• [DATA IN THIS EXERCISE]
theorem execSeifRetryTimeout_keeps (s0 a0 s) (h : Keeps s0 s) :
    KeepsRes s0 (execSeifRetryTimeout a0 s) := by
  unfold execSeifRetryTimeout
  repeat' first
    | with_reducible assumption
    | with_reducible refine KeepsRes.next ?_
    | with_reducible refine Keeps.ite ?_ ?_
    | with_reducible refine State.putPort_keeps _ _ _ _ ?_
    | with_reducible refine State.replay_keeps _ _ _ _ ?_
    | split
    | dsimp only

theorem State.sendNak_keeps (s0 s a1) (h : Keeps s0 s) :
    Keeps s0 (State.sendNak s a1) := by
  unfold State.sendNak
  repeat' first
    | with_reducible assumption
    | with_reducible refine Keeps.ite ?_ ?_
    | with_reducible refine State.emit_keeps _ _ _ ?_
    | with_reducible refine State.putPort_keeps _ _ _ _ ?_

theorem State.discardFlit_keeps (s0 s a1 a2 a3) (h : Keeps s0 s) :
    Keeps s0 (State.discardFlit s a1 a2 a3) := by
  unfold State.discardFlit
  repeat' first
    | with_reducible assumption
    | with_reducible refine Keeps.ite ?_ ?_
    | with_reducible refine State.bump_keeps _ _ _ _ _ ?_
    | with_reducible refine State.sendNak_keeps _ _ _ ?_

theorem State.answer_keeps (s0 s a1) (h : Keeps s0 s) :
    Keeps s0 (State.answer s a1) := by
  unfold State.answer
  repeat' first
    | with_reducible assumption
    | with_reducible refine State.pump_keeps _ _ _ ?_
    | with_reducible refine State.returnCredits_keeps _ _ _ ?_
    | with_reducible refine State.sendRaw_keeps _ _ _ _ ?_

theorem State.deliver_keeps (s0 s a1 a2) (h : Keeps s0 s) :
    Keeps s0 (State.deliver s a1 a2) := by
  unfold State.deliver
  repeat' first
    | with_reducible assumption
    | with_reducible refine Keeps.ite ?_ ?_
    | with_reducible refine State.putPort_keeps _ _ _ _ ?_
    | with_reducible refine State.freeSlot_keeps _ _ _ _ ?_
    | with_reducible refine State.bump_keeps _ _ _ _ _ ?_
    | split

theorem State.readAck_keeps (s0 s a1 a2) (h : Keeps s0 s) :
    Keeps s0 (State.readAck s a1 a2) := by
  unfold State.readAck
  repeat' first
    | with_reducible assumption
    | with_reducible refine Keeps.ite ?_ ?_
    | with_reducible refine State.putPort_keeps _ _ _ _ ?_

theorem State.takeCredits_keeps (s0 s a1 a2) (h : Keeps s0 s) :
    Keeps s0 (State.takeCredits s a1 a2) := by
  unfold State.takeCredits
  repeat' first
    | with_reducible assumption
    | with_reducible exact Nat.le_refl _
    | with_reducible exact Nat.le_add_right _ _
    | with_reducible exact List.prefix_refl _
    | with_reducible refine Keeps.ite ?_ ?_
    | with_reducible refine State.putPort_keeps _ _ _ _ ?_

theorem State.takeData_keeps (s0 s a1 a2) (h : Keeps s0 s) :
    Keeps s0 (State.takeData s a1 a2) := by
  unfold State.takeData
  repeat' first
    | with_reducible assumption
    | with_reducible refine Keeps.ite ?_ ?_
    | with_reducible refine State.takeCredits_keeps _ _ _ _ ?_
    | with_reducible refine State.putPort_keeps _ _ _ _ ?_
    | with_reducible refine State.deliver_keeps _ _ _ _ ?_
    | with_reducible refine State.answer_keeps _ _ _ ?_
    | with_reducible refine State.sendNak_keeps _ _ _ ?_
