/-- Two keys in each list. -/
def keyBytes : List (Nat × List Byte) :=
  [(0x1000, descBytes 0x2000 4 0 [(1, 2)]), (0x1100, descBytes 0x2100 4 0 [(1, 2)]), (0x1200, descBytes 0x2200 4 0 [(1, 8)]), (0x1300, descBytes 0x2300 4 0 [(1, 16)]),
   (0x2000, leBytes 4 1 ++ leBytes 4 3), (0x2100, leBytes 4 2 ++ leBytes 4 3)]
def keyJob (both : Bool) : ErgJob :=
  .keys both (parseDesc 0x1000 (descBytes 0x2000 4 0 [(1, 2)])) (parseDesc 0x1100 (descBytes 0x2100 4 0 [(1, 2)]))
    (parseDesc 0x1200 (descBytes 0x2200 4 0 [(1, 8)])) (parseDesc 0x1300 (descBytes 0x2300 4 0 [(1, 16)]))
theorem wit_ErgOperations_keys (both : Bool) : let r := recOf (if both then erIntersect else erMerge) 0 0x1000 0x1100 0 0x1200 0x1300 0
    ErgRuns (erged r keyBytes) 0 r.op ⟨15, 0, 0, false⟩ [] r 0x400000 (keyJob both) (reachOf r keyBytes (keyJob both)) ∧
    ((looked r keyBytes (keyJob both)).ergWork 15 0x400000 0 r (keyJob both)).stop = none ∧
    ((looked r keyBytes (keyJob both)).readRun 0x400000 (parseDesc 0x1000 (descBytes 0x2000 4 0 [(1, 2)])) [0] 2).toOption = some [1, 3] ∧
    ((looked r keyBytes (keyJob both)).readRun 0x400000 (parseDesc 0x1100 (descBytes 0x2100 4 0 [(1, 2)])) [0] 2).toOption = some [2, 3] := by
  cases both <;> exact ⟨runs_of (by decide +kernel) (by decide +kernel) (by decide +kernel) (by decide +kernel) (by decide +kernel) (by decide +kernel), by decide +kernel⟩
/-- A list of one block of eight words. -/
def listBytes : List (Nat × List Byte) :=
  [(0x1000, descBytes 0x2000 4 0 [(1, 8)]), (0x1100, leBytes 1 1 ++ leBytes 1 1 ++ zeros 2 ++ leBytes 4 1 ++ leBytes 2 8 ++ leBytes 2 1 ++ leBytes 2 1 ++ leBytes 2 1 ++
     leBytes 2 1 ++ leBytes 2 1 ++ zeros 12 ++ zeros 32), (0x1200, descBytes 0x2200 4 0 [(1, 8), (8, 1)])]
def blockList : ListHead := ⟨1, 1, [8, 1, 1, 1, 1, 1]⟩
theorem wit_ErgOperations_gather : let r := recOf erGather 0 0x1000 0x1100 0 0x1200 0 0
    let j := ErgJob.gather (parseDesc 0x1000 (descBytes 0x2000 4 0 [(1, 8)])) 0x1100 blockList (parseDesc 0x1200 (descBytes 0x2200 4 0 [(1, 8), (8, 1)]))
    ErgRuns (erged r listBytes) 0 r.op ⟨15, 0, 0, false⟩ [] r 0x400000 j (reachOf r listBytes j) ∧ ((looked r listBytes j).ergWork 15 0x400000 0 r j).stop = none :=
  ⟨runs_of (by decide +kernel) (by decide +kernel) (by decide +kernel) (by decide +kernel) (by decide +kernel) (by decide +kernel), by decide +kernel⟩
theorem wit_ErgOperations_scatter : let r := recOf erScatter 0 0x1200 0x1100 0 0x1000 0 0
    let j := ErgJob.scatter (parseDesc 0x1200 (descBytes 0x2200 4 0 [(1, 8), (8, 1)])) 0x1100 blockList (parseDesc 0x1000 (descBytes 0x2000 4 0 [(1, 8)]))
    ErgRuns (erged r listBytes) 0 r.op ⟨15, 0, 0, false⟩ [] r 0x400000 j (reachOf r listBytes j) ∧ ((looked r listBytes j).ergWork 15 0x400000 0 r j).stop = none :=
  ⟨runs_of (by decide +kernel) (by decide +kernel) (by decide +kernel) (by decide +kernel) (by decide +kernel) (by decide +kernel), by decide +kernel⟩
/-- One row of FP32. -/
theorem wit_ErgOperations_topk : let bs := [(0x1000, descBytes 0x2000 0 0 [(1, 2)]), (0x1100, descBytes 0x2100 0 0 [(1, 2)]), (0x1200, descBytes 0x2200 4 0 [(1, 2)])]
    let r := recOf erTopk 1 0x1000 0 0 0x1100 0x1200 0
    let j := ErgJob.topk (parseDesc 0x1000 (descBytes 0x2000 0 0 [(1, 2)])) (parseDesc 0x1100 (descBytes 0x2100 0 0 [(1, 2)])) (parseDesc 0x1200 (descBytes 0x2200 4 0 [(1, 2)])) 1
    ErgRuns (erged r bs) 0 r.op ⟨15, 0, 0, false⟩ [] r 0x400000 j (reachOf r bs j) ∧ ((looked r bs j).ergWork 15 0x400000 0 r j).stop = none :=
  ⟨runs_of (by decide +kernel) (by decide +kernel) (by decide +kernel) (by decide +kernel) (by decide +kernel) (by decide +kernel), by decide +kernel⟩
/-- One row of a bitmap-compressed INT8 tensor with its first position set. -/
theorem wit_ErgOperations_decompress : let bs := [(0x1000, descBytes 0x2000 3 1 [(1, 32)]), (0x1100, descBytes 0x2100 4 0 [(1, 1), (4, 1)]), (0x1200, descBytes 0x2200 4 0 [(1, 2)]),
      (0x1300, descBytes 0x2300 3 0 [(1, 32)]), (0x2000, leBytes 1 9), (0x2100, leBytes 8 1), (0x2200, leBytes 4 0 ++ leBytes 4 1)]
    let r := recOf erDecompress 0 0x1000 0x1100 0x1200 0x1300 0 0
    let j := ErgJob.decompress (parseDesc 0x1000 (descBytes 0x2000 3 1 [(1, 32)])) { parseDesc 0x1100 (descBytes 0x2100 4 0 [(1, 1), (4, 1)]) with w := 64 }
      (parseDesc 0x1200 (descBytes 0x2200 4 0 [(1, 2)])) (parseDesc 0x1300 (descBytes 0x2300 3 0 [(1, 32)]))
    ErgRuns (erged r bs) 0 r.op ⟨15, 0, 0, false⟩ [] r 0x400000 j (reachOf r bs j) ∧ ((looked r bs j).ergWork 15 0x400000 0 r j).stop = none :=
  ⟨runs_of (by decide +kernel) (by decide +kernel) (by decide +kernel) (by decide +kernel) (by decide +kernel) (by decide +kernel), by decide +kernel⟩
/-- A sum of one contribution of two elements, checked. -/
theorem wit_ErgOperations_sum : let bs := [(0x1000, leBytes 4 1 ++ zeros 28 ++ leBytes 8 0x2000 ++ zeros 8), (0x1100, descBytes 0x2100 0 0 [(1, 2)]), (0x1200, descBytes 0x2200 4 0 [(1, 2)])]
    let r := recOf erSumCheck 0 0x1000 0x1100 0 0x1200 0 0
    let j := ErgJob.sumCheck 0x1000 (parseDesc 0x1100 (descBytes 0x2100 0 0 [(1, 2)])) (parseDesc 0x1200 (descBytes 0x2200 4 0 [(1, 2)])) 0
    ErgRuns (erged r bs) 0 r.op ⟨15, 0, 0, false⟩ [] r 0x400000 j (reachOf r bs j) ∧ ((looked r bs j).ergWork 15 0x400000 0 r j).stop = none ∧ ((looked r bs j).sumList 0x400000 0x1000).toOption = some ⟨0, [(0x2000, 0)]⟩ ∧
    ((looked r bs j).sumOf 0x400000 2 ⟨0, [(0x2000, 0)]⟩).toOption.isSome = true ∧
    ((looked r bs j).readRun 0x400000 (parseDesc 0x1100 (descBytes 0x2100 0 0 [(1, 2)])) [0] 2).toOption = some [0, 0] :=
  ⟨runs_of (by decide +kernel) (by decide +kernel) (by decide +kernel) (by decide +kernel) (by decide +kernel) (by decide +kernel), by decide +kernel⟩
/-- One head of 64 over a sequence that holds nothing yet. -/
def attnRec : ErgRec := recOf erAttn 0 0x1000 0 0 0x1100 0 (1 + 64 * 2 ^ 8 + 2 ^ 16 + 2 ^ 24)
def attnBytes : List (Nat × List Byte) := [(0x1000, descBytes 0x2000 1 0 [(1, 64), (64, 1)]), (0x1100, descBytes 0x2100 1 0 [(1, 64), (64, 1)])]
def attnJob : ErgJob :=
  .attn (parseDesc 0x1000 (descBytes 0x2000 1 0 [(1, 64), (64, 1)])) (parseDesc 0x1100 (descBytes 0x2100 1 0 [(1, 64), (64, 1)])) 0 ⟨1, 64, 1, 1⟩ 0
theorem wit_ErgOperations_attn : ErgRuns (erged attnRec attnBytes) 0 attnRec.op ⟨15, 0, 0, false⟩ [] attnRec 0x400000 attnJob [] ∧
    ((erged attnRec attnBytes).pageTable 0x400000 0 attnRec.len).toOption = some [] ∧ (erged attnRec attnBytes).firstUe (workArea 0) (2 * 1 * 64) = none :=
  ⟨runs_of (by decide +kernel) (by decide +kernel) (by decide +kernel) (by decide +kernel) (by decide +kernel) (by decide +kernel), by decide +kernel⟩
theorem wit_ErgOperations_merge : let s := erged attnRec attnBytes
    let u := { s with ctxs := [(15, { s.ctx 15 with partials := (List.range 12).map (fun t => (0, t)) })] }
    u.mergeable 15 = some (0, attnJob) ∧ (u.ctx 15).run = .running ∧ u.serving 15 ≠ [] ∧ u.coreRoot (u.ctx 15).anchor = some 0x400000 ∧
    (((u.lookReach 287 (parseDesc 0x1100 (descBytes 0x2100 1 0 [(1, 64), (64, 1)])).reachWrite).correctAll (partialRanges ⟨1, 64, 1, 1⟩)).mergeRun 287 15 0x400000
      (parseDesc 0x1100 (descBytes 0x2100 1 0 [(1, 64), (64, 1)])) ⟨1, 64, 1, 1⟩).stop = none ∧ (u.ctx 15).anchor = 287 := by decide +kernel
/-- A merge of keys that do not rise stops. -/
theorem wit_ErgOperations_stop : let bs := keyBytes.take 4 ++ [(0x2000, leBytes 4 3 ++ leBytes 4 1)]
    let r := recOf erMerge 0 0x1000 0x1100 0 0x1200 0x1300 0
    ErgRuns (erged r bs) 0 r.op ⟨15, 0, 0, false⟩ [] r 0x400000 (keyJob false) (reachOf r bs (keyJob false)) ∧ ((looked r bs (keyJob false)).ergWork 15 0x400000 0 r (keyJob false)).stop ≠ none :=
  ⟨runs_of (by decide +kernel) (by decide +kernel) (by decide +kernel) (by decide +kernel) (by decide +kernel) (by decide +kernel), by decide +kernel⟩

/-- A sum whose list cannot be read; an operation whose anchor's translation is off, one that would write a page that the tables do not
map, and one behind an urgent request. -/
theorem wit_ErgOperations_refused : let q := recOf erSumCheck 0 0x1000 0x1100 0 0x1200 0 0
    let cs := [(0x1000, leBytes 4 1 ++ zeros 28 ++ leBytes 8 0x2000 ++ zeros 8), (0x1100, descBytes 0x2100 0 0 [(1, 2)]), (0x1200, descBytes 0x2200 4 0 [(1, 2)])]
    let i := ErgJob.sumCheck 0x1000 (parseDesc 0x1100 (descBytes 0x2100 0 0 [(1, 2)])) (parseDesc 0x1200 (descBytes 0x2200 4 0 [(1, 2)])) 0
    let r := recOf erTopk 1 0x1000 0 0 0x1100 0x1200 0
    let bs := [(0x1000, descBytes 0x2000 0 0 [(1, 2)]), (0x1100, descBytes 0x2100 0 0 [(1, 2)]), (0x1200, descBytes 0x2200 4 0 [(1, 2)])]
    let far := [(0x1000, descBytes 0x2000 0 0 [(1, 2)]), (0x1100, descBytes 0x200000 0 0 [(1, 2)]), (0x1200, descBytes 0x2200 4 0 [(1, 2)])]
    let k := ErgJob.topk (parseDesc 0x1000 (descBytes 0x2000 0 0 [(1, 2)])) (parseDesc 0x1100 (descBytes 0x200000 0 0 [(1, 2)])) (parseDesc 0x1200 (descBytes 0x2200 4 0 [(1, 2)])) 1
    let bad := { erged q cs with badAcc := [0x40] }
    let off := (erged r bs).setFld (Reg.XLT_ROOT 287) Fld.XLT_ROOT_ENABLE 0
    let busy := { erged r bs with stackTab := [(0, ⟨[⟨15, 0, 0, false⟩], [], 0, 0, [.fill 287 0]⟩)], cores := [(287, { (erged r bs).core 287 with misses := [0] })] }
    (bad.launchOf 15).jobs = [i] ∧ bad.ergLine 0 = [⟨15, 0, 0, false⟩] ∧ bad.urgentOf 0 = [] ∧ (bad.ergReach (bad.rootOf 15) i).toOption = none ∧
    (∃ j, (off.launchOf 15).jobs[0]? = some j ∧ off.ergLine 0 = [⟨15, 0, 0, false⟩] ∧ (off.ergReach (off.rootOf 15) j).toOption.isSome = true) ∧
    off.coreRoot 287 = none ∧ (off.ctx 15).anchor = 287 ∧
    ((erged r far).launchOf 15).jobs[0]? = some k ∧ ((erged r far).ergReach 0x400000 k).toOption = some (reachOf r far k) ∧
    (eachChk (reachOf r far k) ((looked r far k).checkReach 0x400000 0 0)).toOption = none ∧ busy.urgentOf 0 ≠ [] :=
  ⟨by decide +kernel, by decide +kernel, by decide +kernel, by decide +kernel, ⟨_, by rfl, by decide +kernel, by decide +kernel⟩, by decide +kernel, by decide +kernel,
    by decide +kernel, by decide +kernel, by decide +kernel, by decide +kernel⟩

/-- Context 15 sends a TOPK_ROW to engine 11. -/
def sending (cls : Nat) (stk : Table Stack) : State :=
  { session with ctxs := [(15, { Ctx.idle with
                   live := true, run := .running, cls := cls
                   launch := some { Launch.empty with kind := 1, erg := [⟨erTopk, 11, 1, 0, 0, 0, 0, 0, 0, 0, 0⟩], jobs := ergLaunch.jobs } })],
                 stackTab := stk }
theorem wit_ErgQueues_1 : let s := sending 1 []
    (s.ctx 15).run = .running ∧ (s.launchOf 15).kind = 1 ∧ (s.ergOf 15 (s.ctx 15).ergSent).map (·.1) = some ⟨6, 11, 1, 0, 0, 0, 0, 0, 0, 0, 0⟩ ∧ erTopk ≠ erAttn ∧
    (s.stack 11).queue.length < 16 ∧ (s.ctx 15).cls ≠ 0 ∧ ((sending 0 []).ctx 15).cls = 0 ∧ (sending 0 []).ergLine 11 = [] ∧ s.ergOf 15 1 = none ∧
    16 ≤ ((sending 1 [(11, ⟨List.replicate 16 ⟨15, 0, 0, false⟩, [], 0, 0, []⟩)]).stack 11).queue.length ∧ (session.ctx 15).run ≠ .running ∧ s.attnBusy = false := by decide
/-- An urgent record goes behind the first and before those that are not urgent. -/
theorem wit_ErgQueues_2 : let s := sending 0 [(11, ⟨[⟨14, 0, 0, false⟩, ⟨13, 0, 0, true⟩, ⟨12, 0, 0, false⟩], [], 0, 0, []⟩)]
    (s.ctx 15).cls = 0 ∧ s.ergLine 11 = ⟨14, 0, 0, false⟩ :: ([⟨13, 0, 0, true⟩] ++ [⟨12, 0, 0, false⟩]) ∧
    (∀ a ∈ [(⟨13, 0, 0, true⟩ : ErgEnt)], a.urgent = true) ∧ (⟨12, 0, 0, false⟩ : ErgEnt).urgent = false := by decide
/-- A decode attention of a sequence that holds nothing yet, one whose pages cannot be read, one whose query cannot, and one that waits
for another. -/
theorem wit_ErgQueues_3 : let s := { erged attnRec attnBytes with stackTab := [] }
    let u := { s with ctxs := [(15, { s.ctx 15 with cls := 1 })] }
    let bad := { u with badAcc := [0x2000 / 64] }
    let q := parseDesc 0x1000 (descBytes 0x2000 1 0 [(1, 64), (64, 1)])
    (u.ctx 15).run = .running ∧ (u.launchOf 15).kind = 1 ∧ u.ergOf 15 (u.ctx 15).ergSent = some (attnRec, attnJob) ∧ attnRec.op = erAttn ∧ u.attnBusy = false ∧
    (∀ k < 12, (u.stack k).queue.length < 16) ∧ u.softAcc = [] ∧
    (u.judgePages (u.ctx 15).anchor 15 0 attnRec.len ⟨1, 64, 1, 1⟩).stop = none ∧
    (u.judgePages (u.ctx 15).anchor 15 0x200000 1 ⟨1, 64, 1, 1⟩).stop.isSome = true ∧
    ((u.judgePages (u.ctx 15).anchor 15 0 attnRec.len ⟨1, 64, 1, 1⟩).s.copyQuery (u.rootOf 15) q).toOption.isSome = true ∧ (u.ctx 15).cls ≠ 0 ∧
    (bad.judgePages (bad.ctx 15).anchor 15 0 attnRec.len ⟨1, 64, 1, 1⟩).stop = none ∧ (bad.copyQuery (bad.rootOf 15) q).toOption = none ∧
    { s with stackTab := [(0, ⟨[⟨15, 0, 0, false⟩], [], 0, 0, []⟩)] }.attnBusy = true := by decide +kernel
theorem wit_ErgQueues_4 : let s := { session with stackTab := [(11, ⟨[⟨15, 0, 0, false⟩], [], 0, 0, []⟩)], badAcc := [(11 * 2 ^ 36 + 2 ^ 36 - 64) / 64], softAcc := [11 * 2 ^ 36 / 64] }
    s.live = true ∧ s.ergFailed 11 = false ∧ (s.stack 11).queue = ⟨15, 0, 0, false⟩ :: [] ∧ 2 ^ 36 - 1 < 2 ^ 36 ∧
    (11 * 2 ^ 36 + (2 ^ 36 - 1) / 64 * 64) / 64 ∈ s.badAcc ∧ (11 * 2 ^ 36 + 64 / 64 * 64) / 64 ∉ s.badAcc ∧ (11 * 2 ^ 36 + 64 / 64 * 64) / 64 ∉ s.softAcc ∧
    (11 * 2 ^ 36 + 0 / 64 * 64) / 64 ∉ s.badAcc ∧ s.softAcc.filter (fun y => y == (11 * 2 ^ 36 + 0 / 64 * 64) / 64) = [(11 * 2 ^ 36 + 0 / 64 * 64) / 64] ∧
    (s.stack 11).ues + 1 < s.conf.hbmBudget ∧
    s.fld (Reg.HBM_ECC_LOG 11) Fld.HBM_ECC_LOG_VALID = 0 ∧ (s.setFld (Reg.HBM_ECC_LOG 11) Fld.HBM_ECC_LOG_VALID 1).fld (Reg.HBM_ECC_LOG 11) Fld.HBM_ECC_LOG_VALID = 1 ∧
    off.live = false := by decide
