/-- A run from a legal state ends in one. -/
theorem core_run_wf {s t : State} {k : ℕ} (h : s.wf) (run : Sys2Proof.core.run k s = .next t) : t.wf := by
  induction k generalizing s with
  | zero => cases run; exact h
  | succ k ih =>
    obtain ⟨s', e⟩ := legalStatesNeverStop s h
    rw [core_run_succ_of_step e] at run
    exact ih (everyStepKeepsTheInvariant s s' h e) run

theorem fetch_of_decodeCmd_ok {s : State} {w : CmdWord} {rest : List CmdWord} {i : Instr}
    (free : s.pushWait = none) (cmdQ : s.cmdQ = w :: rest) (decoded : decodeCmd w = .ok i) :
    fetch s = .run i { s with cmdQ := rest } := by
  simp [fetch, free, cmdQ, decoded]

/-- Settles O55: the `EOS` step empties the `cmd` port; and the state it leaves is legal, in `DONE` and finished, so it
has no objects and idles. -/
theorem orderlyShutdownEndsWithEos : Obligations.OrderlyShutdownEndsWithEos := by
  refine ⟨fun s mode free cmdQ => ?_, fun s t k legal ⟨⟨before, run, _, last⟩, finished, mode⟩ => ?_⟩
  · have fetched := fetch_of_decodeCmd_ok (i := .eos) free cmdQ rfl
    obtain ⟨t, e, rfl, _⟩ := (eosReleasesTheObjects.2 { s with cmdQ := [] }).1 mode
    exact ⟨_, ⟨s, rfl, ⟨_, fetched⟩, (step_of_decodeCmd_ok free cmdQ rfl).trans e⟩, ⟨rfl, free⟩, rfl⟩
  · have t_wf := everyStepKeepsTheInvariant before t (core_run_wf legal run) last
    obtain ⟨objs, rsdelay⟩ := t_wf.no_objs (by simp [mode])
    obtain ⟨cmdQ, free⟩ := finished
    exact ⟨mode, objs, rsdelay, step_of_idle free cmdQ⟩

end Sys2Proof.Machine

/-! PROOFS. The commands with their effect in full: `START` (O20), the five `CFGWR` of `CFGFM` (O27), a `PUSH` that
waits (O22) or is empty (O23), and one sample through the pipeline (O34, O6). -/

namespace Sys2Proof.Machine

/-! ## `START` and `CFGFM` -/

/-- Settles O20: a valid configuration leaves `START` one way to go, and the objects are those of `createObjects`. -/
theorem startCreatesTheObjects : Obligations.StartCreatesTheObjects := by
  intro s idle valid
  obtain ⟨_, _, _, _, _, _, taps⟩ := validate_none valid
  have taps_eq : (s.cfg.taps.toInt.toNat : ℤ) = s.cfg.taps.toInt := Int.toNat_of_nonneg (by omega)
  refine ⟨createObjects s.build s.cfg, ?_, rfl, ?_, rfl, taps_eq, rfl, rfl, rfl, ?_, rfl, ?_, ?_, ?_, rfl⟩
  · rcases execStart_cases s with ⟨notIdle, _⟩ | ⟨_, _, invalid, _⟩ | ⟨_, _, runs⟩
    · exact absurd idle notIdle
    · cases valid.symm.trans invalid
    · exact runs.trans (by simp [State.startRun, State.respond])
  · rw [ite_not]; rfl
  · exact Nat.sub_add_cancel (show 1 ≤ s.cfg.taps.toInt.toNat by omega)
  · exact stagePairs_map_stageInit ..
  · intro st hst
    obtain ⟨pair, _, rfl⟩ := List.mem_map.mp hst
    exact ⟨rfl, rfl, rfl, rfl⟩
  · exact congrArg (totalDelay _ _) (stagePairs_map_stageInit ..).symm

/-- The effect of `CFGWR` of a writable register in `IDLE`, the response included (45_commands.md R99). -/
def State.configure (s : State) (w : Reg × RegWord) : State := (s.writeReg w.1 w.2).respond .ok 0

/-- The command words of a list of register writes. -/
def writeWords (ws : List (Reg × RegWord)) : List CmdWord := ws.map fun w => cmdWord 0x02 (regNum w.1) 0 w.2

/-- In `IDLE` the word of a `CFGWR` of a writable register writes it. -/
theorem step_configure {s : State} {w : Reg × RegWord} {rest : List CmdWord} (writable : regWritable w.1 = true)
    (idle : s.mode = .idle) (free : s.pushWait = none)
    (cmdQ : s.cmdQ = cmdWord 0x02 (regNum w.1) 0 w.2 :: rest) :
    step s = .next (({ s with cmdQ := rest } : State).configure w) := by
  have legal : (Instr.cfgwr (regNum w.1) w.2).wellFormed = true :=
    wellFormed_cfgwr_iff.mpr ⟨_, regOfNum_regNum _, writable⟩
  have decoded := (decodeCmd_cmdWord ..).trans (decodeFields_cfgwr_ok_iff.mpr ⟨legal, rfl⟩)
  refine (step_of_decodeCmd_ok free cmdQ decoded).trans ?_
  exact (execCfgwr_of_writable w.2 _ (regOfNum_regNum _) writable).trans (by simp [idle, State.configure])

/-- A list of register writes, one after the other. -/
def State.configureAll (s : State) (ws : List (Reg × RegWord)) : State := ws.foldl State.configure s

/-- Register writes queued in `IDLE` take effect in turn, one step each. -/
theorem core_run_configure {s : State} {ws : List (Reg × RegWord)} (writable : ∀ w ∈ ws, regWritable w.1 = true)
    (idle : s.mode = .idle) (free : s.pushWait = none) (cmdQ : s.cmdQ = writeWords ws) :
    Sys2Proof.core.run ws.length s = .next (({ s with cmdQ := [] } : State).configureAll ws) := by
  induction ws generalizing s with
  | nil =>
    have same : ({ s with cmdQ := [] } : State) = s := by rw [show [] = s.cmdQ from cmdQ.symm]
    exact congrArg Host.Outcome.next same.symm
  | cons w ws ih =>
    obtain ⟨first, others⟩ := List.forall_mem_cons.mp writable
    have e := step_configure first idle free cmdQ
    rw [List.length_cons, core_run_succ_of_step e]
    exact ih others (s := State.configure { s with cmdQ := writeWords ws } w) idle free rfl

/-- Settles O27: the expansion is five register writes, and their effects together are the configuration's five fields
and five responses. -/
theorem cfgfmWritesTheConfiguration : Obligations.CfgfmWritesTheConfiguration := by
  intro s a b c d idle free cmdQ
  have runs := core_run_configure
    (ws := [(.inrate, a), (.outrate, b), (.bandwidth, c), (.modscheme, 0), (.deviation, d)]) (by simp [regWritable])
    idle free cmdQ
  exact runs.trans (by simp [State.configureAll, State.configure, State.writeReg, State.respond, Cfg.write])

• [WORK REQUEST] Throughout the data above, report every line that contains the string "isSome".

• [RESPONSE BOX]
    ((looked r bs j).sumOf 0x400000 2 ⟨0, [(0x2000, 0)]⟩).toOption.isSome = true ∧
    (∃ j, (off.launchOf 15).jobs[0]? = some j ∧ off.ergLine 0 = [⟨15, 0, 0, false⟩] ∧ (off.ergReach (off.rootOf 15) j).toOption.isSome = true) ∧
    (u.judgePages (u.ctx 15).anchor 15 0x200000 1 ⟨1, 64, 1, 1⟩).stop.isSome = true ∧
    ((u.judgePages (u.ctx 15).anchor 15 0 attnRec.len ⟨1, 64, 1, 1⟩).s.copyQuery (u.rootOf 15) q).toOption.isSome = true ∧ (u.ctx 15).cls ≠ 0 ∧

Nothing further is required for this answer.